[Piwoslaw]

In the September issue of Auto, Motor i Sport (Polish version of Auto, Motor und Sport) there is an interview BMW aerodynamicist Hans Kerschbaum. I've translated parts as it may be of interest to fellow Ecomodders:

The aerodynamics of cars is too complicated for pure theoretical reasoning, that's why the field is composed mostly of testing and research. Every detail has an effect on every other and there is no sense in changing something in the body, for example, without keeping an eye on its effect on the wheelwells, everything is interdependent. Let's say you start with cleaning up something in the wheels and wheelwells.

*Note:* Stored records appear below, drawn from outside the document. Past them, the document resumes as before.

/-- The counts of readings at their boundaries: 2 full-scale readings before, 9 good readings before. -/
theorem test_witness_ConversionsAreCounted :
    ((channelState { Channel.reset with loaded := true, watch := some 1 }).zeroing = none
      ∧ ((channelState { Channel.reset with loaded := true, watch := some 1 }).sampler .start).enabled = true
      ∧ ((channelState { Channel.reset with loaded := true, watch := some 1 }).sampler .start).rotation = 0
      ∧ ((channelState { Channel.reset with loaded := true, watch := some 1 }).channel .start 0).fault = false)
    ∧ 2 ≤ ((channelState { Channel.reset with fullRun := 2 }).channel .start 0).fullRun
    ∧ ((channelState { Channel.reset with fullRun := 1 }).channel .start 0).fullRun < 2
    ∧ (((channelState { Channel.reset with fault := true, goodRun := 9 }).channel .start 0).fault = true
      ∧ 9 ≤ ((channelState { Channel.reset with fault := true, goodRun := 9 }).channel .start 0).goodRun)
    ∧ ((channelState { Channel.reset with fault := true, goodRun := 8 }).channel .start 0).goodRun < 9
    ∧ (9 : Lane) = (State.reset.sampler .turn).rotation - 1 ∧ (0 : Lane) ∉ [(1 : Lane), 2]
    ∧ ((after (.platformConversion .start 5) State.reset).sampler .start).spent = true := by
  decide +kernel

theorem test_witness_SamplersAreEnabled :
    State.reset.Takes ⟨kindSamplerSet, [PoolEnd.turn.code, boolCode false]⟩
      ∧ State.reset.Takes ⟨kindSamplerSet, [2, 2]⟩ ∧ 1 < (2 : Byte).toNat
      ∧ (State.reset.sampler .turn).enabled = true :=
  ⟨reset_takes _, reset_takes _, by decide, rfl⟩

theorem test_witness_QueriesChangeNothing :
    (State.reset.Takes ⟨kindLinesAsk, [1]⟩ ∧ State.reset.Takes ⟨kindPlatformAsk, [PoolEnd.turn.code, laneCode 9]⟩
      ∧ State.reset.Takes ⟨kindLaneAsk, [laneCode 9]⟩ ∧ State.reset.Takes ⟨kindWallsAsk, [laneCode 9, 64, 8]⟩
      ∧ State.reset.Takes ⟨kindResultsAsk, [0xFF]⟩ ∧ State.reset.Takes ⟨kindResultsAsk, [laneCode 9]⟩)
    ∧ 1 < (2 : Byte).toNat ∧ 9 < (10 : Byte).toNat ∧ 64 < (65 : Byte).toNat ∧ 8 < (9 : Byte).toNat ∧ (10 : Byte) ≠ 0xFF :=
  ⟨⟨reset_takes _, reset_takes _, reset_takes _, reset_takes _, reset_takes _, reset_takes _⟩, by decide⟩

/-- The functions that the results reply is spelled with exist for every state. -/
theorem test_witness_QueriesChangeNothing_splits :
    ∀ c : LaneContext, ∃ (split : Nat → Option Nat) (between : Nat → Nat → Option Nat),
      (∀ w, split w = if w = 0 then some 0 else
        (c.resolved.find? fun r => decide (r.index = w)).map fun r => r.official / 100)
      ∧ ∀ v w, between v w = (split v).bind fun a => (split w).map fun b => b - a :=
  fun _ => ⟨_, _, fun _ => rfl, fun _ _ => rfl⟩
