theorem Spells.flatMap {α : Type} {swap : Bool} {text bytes : α → ByteString} {l : List α}
    (h : ∀ a ∈ l, Spells swap (text a) (bytes a)) : Spells swap (l.flatMap text) (l.flatMap bytes) := by
  induction l with
  | nil => exact spells_nil swap
  | cons a l ih =>
    rw [List.flatMap_cons, List.flatMap_cons]
    exact (h a List.mem_cons_self).append (ih fun b hb => h b (List.mem_cons_of_mem a hb))

/-- A byte that is no digit is skipped (44 R236). -/
theorem spells_skip {swap : Bool} {b : Byte} (h : hexValue b = none) : Spells swap [b] [] := fun rest => by
  show hexBytes swap (b :: rest) = _
  rw [hexBytes, List.filterMap_cons_none h]
  rfl

/-- Two digits are a byte, in the order of the section (44 R236). -/
theorem spells_pair {swap : Bool} {d e : Nat} (hd : d < 16) (he : e < 16) :
    Spells swap [hex1 d, hex1 e] [byteOf (if swap then e * 16 + d else d * 16 + e)] := fun rest => by
  show hexBytes swap (hex1 d :: hex1 e :: rest) = _
  rw [hexBytes, List.filterMap_cons_some (hexValue_hex1 hd), List.filterMap_cons_some (hexValue_hex1 he)]
  rfl

/-- `Hex2` of a byte is read back as the byte (44 R245). -/
theorem spells_hex2 (b : Byte) : Spells false (hex2 b) [b] := by
  have h := spells_pair (swap := false) (show b.toNat / 16 < 16 by omega) (Nat.mod_lt b.toNat (by decide))
  rwa [if_neg Bool.false_ne_true, Nat.div_add_mod', byteOf_toNat] at h

/-- `Hex2s` of a byte is read back with swapped digits as the byte (44 R245). -/
theorem spells_hex2s (b : Byte) : Spells true (hex2s b) [b] := by
  have h := spells_pair (swap := true) (Nat.mod_lt b.toNat (by decide)) (show b.toNat / 16 < 16 by omega)
  rwa [if_pos rfl, Nat.div_add_mod', byteOf_toNat] at h

/-- The digits of bytes, one pair a byte (44 R248 to R251). -/
theorem spells_bytes {swap : Bool} {digits : Byte → ByteString} (h : ∀ b, Spells swap (digits b) [b])
    (bytes : ByteString) : Spells swap (bytes.flatMap digits) bytes := by
  have hall := Spells.flatMap (l := bytes) fun b _ => h b
  rwa [List.flatMap_singleton'] at hall

theorem even_of_pair {d e : Nat} {ds : List Nat} (h : (d :: e :: ds).length % 2 = 0) : ds.length % 2 = 0 := by
  rw [List.length_cons, List.length_cons] at h
  omega

theorem pairDigits_append (swap : Bool) : ∀ {ds es : List Nat}, ds.length % 2 = 0 →
    pairDigits swap (ds ++ es) = pairDigits swap ds ++ pairDigits swap es
  | [], _, _ => rfl
  | [_], _, h => by cases h
  | d :: e :: ds, es, h => by
    rw [List.cons_append, List.cons_append, pairDigits, pairDigits, List.cons_append,
      pairDigits_append swap (even_of_pair h)]

/-- A text with an even number of digits spells what is read from it alone (44 R236). -/
theorem spells_of_even {swap : Bool} {text : ByteString} (h : (text.filterMap hexValue).length % 2 = 0) :
    Spells swap text (hexBytes swap text) := fun rest => by
  rw [hexBytes, List.filterMap_append, pairDigits_append swap h]
  rfl

/-- The digits of the bytes that digit pairs give are the digits (44 R240). -/
theorem nibbles_pairDigits : ∀ {ds : List Nat}, ds.length % 2 = 0 → (∀ d ∈ ds, d < 16) →
    nibbles (pairDigits false ds) = ds
  | [], _, _ => rfl
  | [_], h, _ => by cases h
  | d :: e :: ds, h, hlt => by
    have hd : d < 16 := hlt d List.mem_cons_self
    have he : e < 16 := hlt e (List.mem_cons_of_mem d List.mem_cons_self)
    have hbyte : (byteOf (d * 16 + e)).toNat = d * 16 + e := byteOf_toNat_of_lt (by omega)
    have hrest := nibbles_pairDigits (even_of_pair h) fun x hx => hlt x (List.mem_cons_of_mem d (List.mem_cons_of_mem e hx))
    rw [pairDigits, nibbles, if_neg Bool.false_ne_true, hbyte, hrest]
    congr 1
    · omega
    · congr 1
      omega

/-! ### Notes -/

/-- The five digits of a note (44 R252). -/
def noteNibbles (w : Word16) : List Nat :=
  [(notePitch w).toNat / 16, (notePitch w).toNat % 16, (noteInstrument w).toNat, (noteVolume w).toNat, (noteEffect w).toNat]

/-- The bytes of a note, low byte first (43 R221). -/
def wordBytes (w : Word16) : ByteString := [w.extractLsb' 0 8, w.extractLsb' 8 8]

theorem noteDigits_read (w : Word16) : (noteDigits w).filterMap hexValue = noteNibbles w := by
  have hpitch : (byteOf (notePitch w).toNat).toNat = (notePitch w).toNat := byteOf_toNat_of_lt (by omega)
  have hp1 : (notePitch w).toNat / 16 < 16 := by omega
  have hp0 : (notePitch w).toNat % 16 < 16 := Nat.mod_lt _ (by decide)
  have hi : (noteInstrument w).toNat < 16 := by omega
  have hv : (noteVolume w).toNat < 16 := by omega
  have he : (noteEffect w).toNat < 16 := by omega
  simp only [noteDigits, hex2, hpitch, List.cons_append, List.nil_append, List.filterMap_cons_some (hexValue_hex1 hp1),
    List.filterMap_cons_some (hexValue_hex1 hp0), List.filterMap_cons_some (hexValue_hex1 hi),
    List.filterMap_cons_some (hexValue_hex1 hv), List.filterMap_cons_some (hexValue_hex1 he), List.filterMap_nil, noteNibbles]

/-- A word is its four fields (43 R221). -/
theorem noteFields_append (w : Word16) : noteEffect w ++ noteVolume w ++ noteInstrument w ++ notePitch w = w := by
  have hjoin (hi len lo lenLo : Nat) (h : hi = lo + lenLo) :
      w.extractLsb' hi len ++ w.extractLsb' lo lenLo = w.extractLsb' lo (len + lenLo) :=
    BitVec.extractLsb'_append_extractLsb'_eq_extractLsb' h
  rw [noteEffect, noteVolume, noteInstrument, notePitch, hjoin 12 4 9 3 rfl, hjoin 9 (4 + 3) 6 3 rfl,
    hjoin 6 (4 + 3 + 3) 0 6 rfl]
  exact BitVec.extractLsb'_eq_self

/-- A field of a 20-bit value is the number it was put together from. -/
theorem extractLsb'_ofNat {n v start len : Nat} (x : BitVec len) (h : v / 2 ^ start % 2 ^ len = x.toNat)
    (hfits : start + len ≤ n) : (BitVec.ofNat n v).extractLsb' start len = x := by
  refine BitVec.eq_of_toNat_eq ?_
  have hsplit : 2 ^ n = 2 ^ start * 2 ^ (n - start) := by rw [← Nat.pow_add, Nat.add_sub_cancel' (by omega)]
  rw [BitVec.extractLsb'_toNat, BitVec.toNat_ofNat, Nat.shiftRight_eq_div_pow, ← h, hsplit, Nat.mod_mul_right_div_self,
    Nat.mod_mod_of_dvd _ (Nat.pow_dvd_pow 2 (by omega))]

/-- The digits of a note give its word back (44 R240, R252). -/
theorem noteOf_noteNibbles (w : Word16) :
    noteOf ((notePitch w).toNat / 16) ((notePitch w).toNat % 16) (noteInstrument w).toNat (noteVolume w).toNat
      (noteEffect w).toNat = w := by
  rw [noteOf]
  rw [extractLsb'_ofNat (noteEffect w) (by omega) (by decide), extractLsb'_ofNat (noteVolume w) (by omega) (by decide),
    extractLsb'_ofNat (noteInstrument w) (by omega) (by decide), extractLsb'_ofNat (notePitch w) (by omega) (by decide)]
  exact noteFields_append w

theorem noteBytes_noteNibbles (ws : List Word16) : noteBytes (ws.flatMap noteNibbles) = ws.flatMap wordBytes := by
  induction ws with
  | nil => rfl
  | cons w ws ih =>
    rw [List.flatMap_cons, List.flatMap_cons, ← ih, noteNibbles]
    show (noteOf _ _ _ _ _).extractLsb' 0 8 :: (noteOf _ _ _ _ _).extractLsb' 8 8 :: _ = _
    rw [noteOf_noteNibbles]
    rfl

/-! ### Slices of memory -/

theorem slice_append (m : Memory) (base n k : Nat) : m.slice base (n + k) = m.slice base n ++ m.slice (base + n) k := by
  rw [Memory.slice, Memory.slice, Memory.slice, ← List.map_append, List.range'_append_1]

/-- A slice is the parts of one width it is cut into. -/
theorem slice_mul (m : Memory) (base width n : Nat) :
    m.slice base (width * n) = (List.range n).flatMap fun i => m.slice (base + width * i) width := by
  induction n with
  | zero => rfl
  | succ n ih =>
    rw [Nat.mul_succ, slice_append, ih, List.range_succ, List.flatMap_append, List.flatMap_singleton]

/-! ### Sound lines -/

/-- The note part of a sound line (44 R252). -/
def noteText (s : State) (e : Nat) : ByteString := (List.range 32).flatMap fun n => noteDigits (noteWord s e n)

/-- The words of a sound entry (43 R221). -/
def noteWords (s : State) (e : Nat) : List Word16 := (List.range 32).map (noteWord s e)

theorem noteText_digits (s : State) (e : Nat) : (noteText s e).filterMap hexValue = (noteWords s e).flatMap noteNibbles := by
  rw [noteText, noteWords, List.filterMap_flatMap, List.flatMap_map]
  simp only [noteDigits_read]
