-- ==== Sys2Proof/Machine/Operands.lean ====
section
/-!
DEFINITION. Operands: reading vectors, scalars and literals (R204), the uniform bit (R208), last-read marks
(R205), allocation (R206), consumption of poison (R380), and the one operation each for a vector, a
predicate and a scalar destination (R207).
-/
namespace Sys2Proof

/-! ## The b operand -/

/-- The b operand of a lane instruction as a word per lane (R204). -/
def BOp.rd (b : BOp) (c : Machine.Cohort) : Nat → Word :=
  match b with
  | .v r => (c.vget r.toNat).lane
  | .s r => fun _ => c.sget r.toNat
  | .lit w => fun _ => w

/-- The vector names that a b operand reads. -/
def BOp.vs (b : BOp) : List Nat :=
  match b with
  | .v r => [r.toNat]
  | _ => []

/-- The scalars that a b operand reads. -/
def BOp.ss (b : BOp) : List Nat :=
  match b with
  | .s r => [r.toNat]
  | _ => []

/-- The bytes of an instruction with a b operand: a literal follows the word (R199). -/
def BOp.len (b : BOp) : Nat :=
  match b with
  | .lit _ => 8
  | _ => 4

/-- The b operand of a scalar instruction (R204). -/
def SOp.rd (b : SOp) (c : Machine.Cohort) : Word :=
  match b with
  | .s r => c.sget r.toNat
  | .lit w => w

/-- The scalars that a scalar b operand reads. -/
def SOp.ss (b : SOp) : List Nat :=
  match b with
  | .s r => [r.toNat]
  | .lit _ => []

/-- The bytes of a scalar instruction (R199). -/
def SOp.len (b : SOp) : Nat :=
  match b with
  | .lit _ => 8
  | .s _ => 4

end Sys2Proof

namespace Sys2Proof.Machine

/-! ## Reading -/

/-- The lanes whose sources an instruction reads: lane l alone under U = 1 (R208). -/
def Cohort.readers (c : Cohort) (u : Bool) : Mask :=
  if u then (match lowestLane c.act with
    | some l => 1#64 <<< l
    | none => 0#64)
  else c.act

/-- The lane whose sources give lane `i` its result (R208). -/
def Cohort.src (c : Cohort) (u : Bool) (i : Nat) : Nat := if u then (lowestLane c.act).getD 0 else i

/-- The poisoned lanes that an instruction consumes from vectors (R380). -/
def Cohort.eats (c : Cohort) (u : Bool) (vs : List Nat) : Mask :=
  vs.foldl (fun m r => m ||| ((c.vget r).poison &&& c.readers u)) 0#64

/-- The fault mask of the #MCE that sources raise; 0 for none (R380). -/
def Cohort.mce (c : Cohort) (u : Bool) (vs ss : List Nat) : Mask :=
  if ss.any c.spoison && c.act != 0#64 then c.present else c.eats u vs

/-- Free names (R205). -/
def Cohort.freeAll (c : Cohort) (rs : List Nat) : Cohort := rs.foldl Cohort.vfree c

/-- Whether an active lane reads an unallocated name (R206, R225). -/
def Cohort.misses (c : Cohort) (vs : List Nat) : Bool :=
  vs.any (fun r => !c.allocated r) && c.act != 0#64

/-! ## Vector destinations -/

/-- What a lane instruction reads and writes. -/
structure LaneJob where
  /-- Bytes of the instruction. -/
  n : Nat
  u : Bool
  vs : List Nat
  ss : List Nat
  frees : List Nat
  d : Nat
  /-- The write covers all 32 bits of a word (R381). -/
  full : Bool
  /-- The counter of Table 15-12 and its amount per performing lane. -/
  cnt : Option (Nat × Nat)
  /-- The result of a lane from its sources. -/
  res : Nat → Word
  /-- What a lane's word becomes from its old contents and the result: the result, or a part replaced (R237). -/
  put : Word → Word → Word

/-- Write the active lanes of a vector name (R207): nothing when no lane is active. -/
def Cohort.writeLanes (c : Cohort) (d : Nat) (m : Mask) (full : Bool) (f : Nat → Word) : Cohort :=
  if m = 0#64 then c
  else
    let old := c.vget d
    let new := old.merge m f
    c.vput d (if full then new else { new with poison := old.poison })

/-- Count the performing lanes: one under U = 1 (R409). -/
def State.countLanes (s : State) (u : Bool) (cnt : Option (Nat × Nat)) : State :=
  match cnt with
  | some (i, k) => s.count i (k * (if u then min 1 (popcount s.me.act) else popcount s.me.act))
  | none => s

/-- The cohort after a lane instruction, before it retires: the bits that a partial write keeps are read, as its sources are, before
a mark frees the name (R205, R237). -/
def Cohort.laneStep (c : Cohort) (j : LaneJob) : Cohort :=
  let c1 := (c.unalloc (c.misses j.vs)).freeAll j.frees
  c1.writeLanes j.d c.act j.full fun i => j.put ((c.vget j.d).lane i) (j.res (c.src j.u i))

/-- A lane instruction with a vector destination: consumed poison raises #MCE, a destination without a register
waits for one, and otherwise the active lanes are written, the instruction retires and `after` follows. -/
def laneThen (j : LaneJob) (after : State → State) (s : State) : State :=
  let m := s.me.mce j.u j.vs j.ss
  if m ≠ 0#64 then s.queueTrap 6 1 m 0
  else
    let freed := s.me.freeAll j.frees
    if s.me.act ≠ 0#64 ∧ freed.allocated j.d = false ∧ (s.setMe freed).canAlloc 1 = false then s.waitOn .allocV
    else after (((s.setMe (s.me.laneStep j)).countLanes j.u j.cnt).retire j.n)

/-- The result replaces the whole word. -/
def putWhole (_old new : Word) : Word := new

/-- A lane instruction after which nothing more happens. -/
def laneOp (j : LaneJob) (s : State) : State := laneThen j id s

/-- A two-source lane instruction `f a b`. -/
def lane2 (cnt : Option (Nat × Nat)) (f : Word → Word → Word) (o : Lane2) (s : State) : State :=
  let c := s.me
  laneOp { n := o.b.len, u := o.u, vs := o.a.toNat :: o.b.vs, ss := o.b.ss
           frees := (if o.ma then [o.a.toNat] else []) ++ (if o.mb then o.b.vs else [])
           d := o.d.toNat, full := true, put := putWhole, cnt := cnt
           res := fun i => f ((c.vget o.a.toNat).lane i) (o.b.rd c i) } s

/-- A lane instruction with two sources and the old destination: `f d a b`. -/
def lane3 (cnt : Option (Nat × Nat)) (f : Word → Word → Word → Word) (o : Lane2) (s : State) : State :=
  let c := s.me
  laneOp { n := o.b.len, u := o.u, vs := o.d.toNat :: o.a.toNat :: o.b.vs, ss := o.b.ss
           frees := (if o.ma then [o.a.toNat] else []) ++ (if o.mb then o.b.vs else [])
           d := o.d.toNat, full := true, put := putWhole, cnt := cnt
           res := fun i => f ((c.vget o.d.toNat).lane i) ((c.vget o.a.toNat).lane i) (o.b.rd c i) } s

/-- A unary lane instruction `f b`. -/
def lane1 (cnt : Option (Nat × Nat)) (f : Word → Word) (o : Lane1) (s : State) : State :=
  let c := s.me
  laneOp { n := o.b.len, u := o.u, vs := o.b.vs, ss := o.b.ss, frees := if o.mb then o.b.vs else []
           d := o.d.toNat, full := true, put := putWhole, cnt := cnt, res := fun i => f (o.b.rd c i) } s

/-- A 16-bit instruction `f d s` that reads its destination (R200). -/
def half2 (cnt : Option (Nat × Nat)) (f : Word → Word → Word) (o : Op16) (s : State) : State :=
  let c := s.me
  laneOp { n := 2, u := o.u, vs := [o.d.toNat, o.s.toNat], ss := [], frees := [], d := o.d.toNat, full := true, put := putWhole, cnt := cnt
           res := fun i => f ((c.vget o.d.toNat).lane i) ((c.vget o.s.toNat).lane i) } s

/-- A 16-bit instruction `f s` (R200). -/
def half1 (cnt : Option (Nat × Nat)) (f : Word → Word) (o : Op16) (s : State) : State :=
  let c := s.me
  laneOp { n := 2, u := o.u, vs := [o.s.toNat], ss := [], frees := [], d := o.d.toNat, full := true, put := putWhole, cnt := cnt
           res := fun i => f ((c.vget o.s.toNat).lane i) } s

/-! ## Scalar destinations -/

/-- A scalar instruction: its sources are consumed whatever em holds; it writes and retires (R207, R242). -/
def scalarOp (n : Nat) (ss : List Nat) (f : Cohort → Cohort) (s : State) : State :=
  if ss.any s.me.spoison then s.queueTrap 6 1 s.me.present 0
  else (s.setMe (f s.me)).retire n

end Sys2Proof.Machine
end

This effects the airflow under the car, so you have to do some work there. This changes the distribution of pressure behind the car, so you have to do something on the body, which makes you return to the wheelwells. This is what happens every time.

Every car shape can be characterized by three parameters: coefficient of air drag and the lift force at the front and rear axle.

Getting the right lift is extremely hard and has a lot to do with suspension.

Today it is impossible to separate styling and aerodynamics. The interrelations between them are sometimes good, but often contradictory. For an engineer it is important to have good airflow on the corners and sides of the body, control the turbulence at the A-pillars and the mirrors (which are a small catastrophe from the aerodynamic point of view), and make sure that airflow detaches in the right places at the rear. At the same time you must minimalize the amount of dirt that sticks to the headlights and windshield and make sure that noise stays at an acceptable level. Of course, stylists want an nice body with a long front and short rear, because that shape is regarded as attractive and dynamic. On the other hand, it would be much more effective if the front was shorter and the rear longer.

The classic discrepancies between styling and aerodynamics show up in roadsters. The problem with a car such as the Z4 is the terribly short rear, but it's hard to imagine a BMW roadster of different proportions. This is regarded as beautiful, it's enough to see how people look at the car. But the aerodynamicists have a headache trying to raise the rear and shape it to reduce the lift there.

As much as 30% of drag comes from the wheels and wheelwells - this the critical area, still not understood well. One of the funny things is that the drag coefficient of a car is about 0.01 smaller when the wheels are spinning. The basic principle is to leave as little room as possible between the wheel and wheelwell. If you think that this shouldn't be a problem for stylists, then take a look at SUV's...

Another delicate problem is the wheel's rim. It would be best if it could be covered with something flat, but then the wheel wouldn't look so attractive and may have problems with brake heat, especially in the front. That's why we won't see flat, full hubcaps any time soon.

Airflow under the car is responsible for 1/5 of the drag. It should be smooth, so more and more often belly panels are used. Another problematic area is the engine bay. It can't be totally closed off, but there shouldn't be too much airflow either, so the grille holes can't be unnessesarily big. That's why stylist can change their shape, but their area gets determined in the wind tunnel. This illustrates why the same car with different engines may have different drag coefficients. For example, the Cx of the X6 xDrive30d is 0.33, while for the X6 xDrive50i it's 0.36, mostly because of a larger grille, but also because of wider tires. BMW uses venecian-blind style grilles that close when the engine doesn't need cooling. The wind tunnel also dictates where opennings should be placed. For example, in today's cars the air no longer exits around the transmission but through the wheelwells, where there is a lowpressure zone that sucks the air out.

So what does the future hold for aerodynamics? More research into wheelwells, which cause a lot of turbulence.

Air drag comes from:
40% shape and proportions of the body,
30% wheelwells,
20% under the car,
10% airflow through the engine bay.